I love allrecipes for a few reasons. First, there are loads and loads of recipes on the site and every time I'm looking for something new, I seem to find an interesting recipe there. Second, I love that the recipes are submitted by real people cooking in regular kitchens. This usually makes the recipes a touch more user friendly than what I find in some (not all) cookbooks. Finally, I enjoy this site's rating system. Recipe users can rate the recipe after making it and also provide comments and tips on how to enhance it. I've gotten several great ideas from other cooks who have tried the dish before me and provided nice suggested alternatives to the original recipe.
So I decided to go with Carol's Egg Yolk Sponge Cake. Here's the recipe, as seen on allrecipes.com.
Egg Yolk Sponge Cake
Makes one10-inch tube cake (14 servings)
Submitted by Carol
1 2/3 cups all-purpose flour
1 1/2 teaspoons baking powder
1/2 teaspoon salt
3/4 cup egg yolks
1 1/2 cups white sugar
1 tablespoon orange zest
1 tablespoon orange juice, strained
1/2 teaspoon lemon extract
3/4 cup boiling water
Preheat oven to 325 degrees F (165 degrees C) Sift together twice: flour, baking powder, and salt. Pour back into sifter. In a large mixing bowl beat egg yolks and whole eggs with an electric mixer until thick and lemon colored (about 5 minutes). Gradually add sugar, beating after each addition. This should take about 10 minutes.
Fold in orange rind, orange juice, and lemon extract. Sift dry ingredients into egg and sugar mixture and fold in. Do not stir or beat. Add boiling water and fold in quickly, just until liquid is blended. Pour batter into one ungreased 10-inch tube pan.

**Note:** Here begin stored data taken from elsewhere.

/-- From R29, R30, R309 and R310: a restart of all of Dorsen, and of one core pair, while Dorsen runs; the takeover of the
work of a pair that is down by one that is not, which first applies the writes held for it and then runs its waiting
operations, and which with nothing held or waiting changes the interrupt masks and the taker alone; and the end of a
restart, which leaves only PRUNED pairs down and forgets the copy of the counters. While Dorsen does not run nothing
restarts or ends. Where the spec leaves a value or an order open, the clauses follow the model's choice of log entries 94
and 102. -/
def Obligations.ShedRestarts : Prop :=
  ∀ (s : State) (t p q at_ : Nat), p < 16 → q < 16 →
    (s.shed.running = false → exec (.shedRestart t none at_) s = .next (s.at t) ∧
      exec (.shedRestart t (some p) at_) s = .next (s.at t) ∧ exec (.shedLive t) s = .next (s.at t)) ∧
    (s.shed.running = true → ∃ u, exec (.shedRestart t none at_) s = .next u ∧
      u.shed = { s.shed with restarting := true, readyAt := at_ } ∧ u.copy.map (·.at_) = some t ∧
      (∀ r ∈ u.irq.shed, r.2.on / 2 < 16 → r.2.st < 2) ∧ u.irq.host = s.irq.host ∧
      u = { s with now := t, irq := u.irq, shed := u.shed, copy := u.copy }) ∧
    (s.shed.running = true → ∃ u, exec (.shedRestart t (some p) at_) s = .next u ∧
      u.shed = { s.shed with pairsDown := addTo s.shed.pairsDown p, readyAt := at_ } ∧
      (∀ r ∈ u.irq.shed, r.2.on / 2 = p → r.2.st < 2) ∧ u.irq.host = s.irq.host ∧
      u = { s with now := t, irq := u.irq, shed := u.shed }) ∧
    (p ∉ s.shed.pairsDown ∨ q ∈ s.shed.pairsDown ∨ s.shed.restarting = true →
      exec (.corePairTakeover t p q) s = .next (s.at t)) ∧
    (p ∈ s.shed.pairsDown → q ∉ s.shed.pairsDown → s.shed.restarting = false →
      exec (.corePairTakeover t p q) s = .next ((((s.at t).takeoverPair p q).applyTaken).runWaiting p) ∧
      (s.shed.held = [] → (∀ j ∈ s.shed.waiting, j.a ≠ p) → (s.allot p).waiting = [] →
        ∃ u, exec (.corePairTakeover t p q) s = .next u ∧
          u.shed = { s.shed with takenBy := tput (fun k => k) s.shed.takenBy p q } ∧
          (∀ a, u.allot a = s.allot a) ∧ u.irq.host = s.irq.host ∧
          u = { s with now := t, shed := u.shed, irq := u.irq, allots := u.allots })) ∧
    (s.shed.running = true → s.shed.journal = [] → s.shed.held = [] → s.shed.waiting = [] →
      (∀ a, a < 16 → (s.allot a).waiting = []) →
      ∃ u, exec (.shedLive t) s = .next u ∧ u.now = t ∧ u.copy = none ∧
        u.shed = (let down := s.shed.pairsDown.filter (fun k => s.isPruned 10 k)
          let taken := s.shed.takenBy.filter (fun e => decide (e.1 ∈ down))
          { s.shed with restarting := false, pairsDown := down, takenBy := taken }))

Bake at 325 degrees F (165 degrees C) for 60 to 65 minutes. Turn cake over in pan on a wire rack and let cake hang for 1 hour or until cool. Loosen cake sides from pan with a spatula and shake from pan. Dust top lightly with confectioner's sugar or frost with Orange Butter Frosting.
Note: I dusted with a little confectioner's sugar and then decided that the cake could use a little more oomph so I made a very light glaze to pour over the top. The glaze was made using confectioner's sugar and orange juice, just enough of each to create a thin glaze consistency.
The cake came out very well, but mine stuck to the tube pan in places. Since the recipe specifically called for an ungreased pan, I followed instructions but I was disappointed with the sticking. Note to self: Always grease this pan in future. The cake has a fresh, natural citrus flavor. One of my biggest pet peeves is any orange flavored food that tastes like St. Joseph's Children's Aspirin. I hated the fake orange taste of St. Joseph's Children's Aspirin as a kid and to this day I'll deem certain foods "too Saint Joseph's" if the orange isn't natural tasting enough. The cake's a little more dense than I would have predicted and it seems like the kind of cake that would suit an afternoon tea very well. So it is yummy all around, but ugly due to the sticking. I'd be really disappointed if I were making the cake for guests, but since it was just for us we can deal with a little stickage.